HOW TO COMPLETE THIS TASK:
Look in the material below for the line holding "t with dirty". Set it down exactly, with each later line up to and including the line holding "part, which it must fetch. -/".

EXERCISE MATERIAL:

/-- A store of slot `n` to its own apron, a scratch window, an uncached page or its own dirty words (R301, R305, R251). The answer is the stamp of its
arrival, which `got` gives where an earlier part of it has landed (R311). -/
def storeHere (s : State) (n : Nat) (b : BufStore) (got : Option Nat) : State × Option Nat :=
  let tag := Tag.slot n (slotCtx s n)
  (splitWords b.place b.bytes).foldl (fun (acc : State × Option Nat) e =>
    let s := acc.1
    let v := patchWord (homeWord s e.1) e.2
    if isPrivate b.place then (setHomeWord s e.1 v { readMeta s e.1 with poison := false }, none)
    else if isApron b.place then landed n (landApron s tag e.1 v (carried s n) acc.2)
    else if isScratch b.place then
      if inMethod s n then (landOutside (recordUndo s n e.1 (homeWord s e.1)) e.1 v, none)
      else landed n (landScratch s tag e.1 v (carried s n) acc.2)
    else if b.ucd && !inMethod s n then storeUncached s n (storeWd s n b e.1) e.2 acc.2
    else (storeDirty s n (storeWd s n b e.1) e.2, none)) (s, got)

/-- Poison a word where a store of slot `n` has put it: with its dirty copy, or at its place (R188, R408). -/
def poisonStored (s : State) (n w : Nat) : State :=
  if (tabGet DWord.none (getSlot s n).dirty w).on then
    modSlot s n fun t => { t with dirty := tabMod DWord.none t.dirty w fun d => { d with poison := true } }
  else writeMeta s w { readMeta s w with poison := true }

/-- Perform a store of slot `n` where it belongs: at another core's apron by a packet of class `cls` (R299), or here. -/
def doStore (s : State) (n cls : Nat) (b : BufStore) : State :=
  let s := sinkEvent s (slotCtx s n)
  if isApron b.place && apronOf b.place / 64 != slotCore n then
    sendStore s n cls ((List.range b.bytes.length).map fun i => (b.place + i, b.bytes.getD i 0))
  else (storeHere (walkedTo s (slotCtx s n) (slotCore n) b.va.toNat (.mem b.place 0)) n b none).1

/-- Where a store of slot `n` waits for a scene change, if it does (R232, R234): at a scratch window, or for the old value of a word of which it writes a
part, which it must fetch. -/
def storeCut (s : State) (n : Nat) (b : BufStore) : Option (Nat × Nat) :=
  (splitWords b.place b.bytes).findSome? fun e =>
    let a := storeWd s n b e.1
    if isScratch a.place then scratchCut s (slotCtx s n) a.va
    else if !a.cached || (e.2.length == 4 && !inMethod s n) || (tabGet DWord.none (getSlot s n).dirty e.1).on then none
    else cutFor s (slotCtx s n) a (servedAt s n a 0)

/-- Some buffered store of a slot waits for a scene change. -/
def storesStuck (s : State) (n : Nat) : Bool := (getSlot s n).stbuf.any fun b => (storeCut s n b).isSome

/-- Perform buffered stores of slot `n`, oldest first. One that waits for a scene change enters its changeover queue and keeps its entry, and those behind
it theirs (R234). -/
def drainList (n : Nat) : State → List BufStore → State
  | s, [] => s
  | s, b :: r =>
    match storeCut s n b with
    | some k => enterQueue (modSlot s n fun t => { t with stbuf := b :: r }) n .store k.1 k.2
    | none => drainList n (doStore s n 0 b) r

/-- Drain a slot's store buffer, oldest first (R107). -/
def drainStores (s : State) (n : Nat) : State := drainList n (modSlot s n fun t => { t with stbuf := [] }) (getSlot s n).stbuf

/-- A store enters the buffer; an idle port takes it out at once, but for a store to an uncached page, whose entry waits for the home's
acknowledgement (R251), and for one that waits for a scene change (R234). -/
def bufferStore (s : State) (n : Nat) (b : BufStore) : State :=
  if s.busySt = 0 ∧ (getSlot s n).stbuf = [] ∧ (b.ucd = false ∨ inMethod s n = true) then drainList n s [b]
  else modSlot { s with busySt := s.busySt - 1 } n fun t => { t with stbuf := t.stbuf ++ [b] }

RESULT:
    modSlot s n fun t => { t with dirty := tabMod DWord.none t.dirty w fun d => { d with poison := true } }
  else writeMeta s w { readMeta s w with poison := true }

/-- Perform a store of slot `n` where it belongs: at another core's apron by a packet of class `cls` (R299), or here. -/
def doStore (s : State) (n cls : Nat) (b : BufStore) : State :=
  let s := sinkEvent s (slotCtx s n)
  if isApron b.place && apronOf b.place / 64 != slotCore n then
    sendStore s n cls ((List.range b.bytes.length).map fun i => (b.place + i, b.bytes.getD i 0))
  else (storeHere (walkedTo s (slotCtx s n) (slotCore n) b.va.toNat (.mem b.place 0)) n b none).1

/-- Where a store of slot `n` waits for a scene change, if it does (R232, R234): at a scratch window, or for the old value of a word of which it writes a
part, which it must fetch. -/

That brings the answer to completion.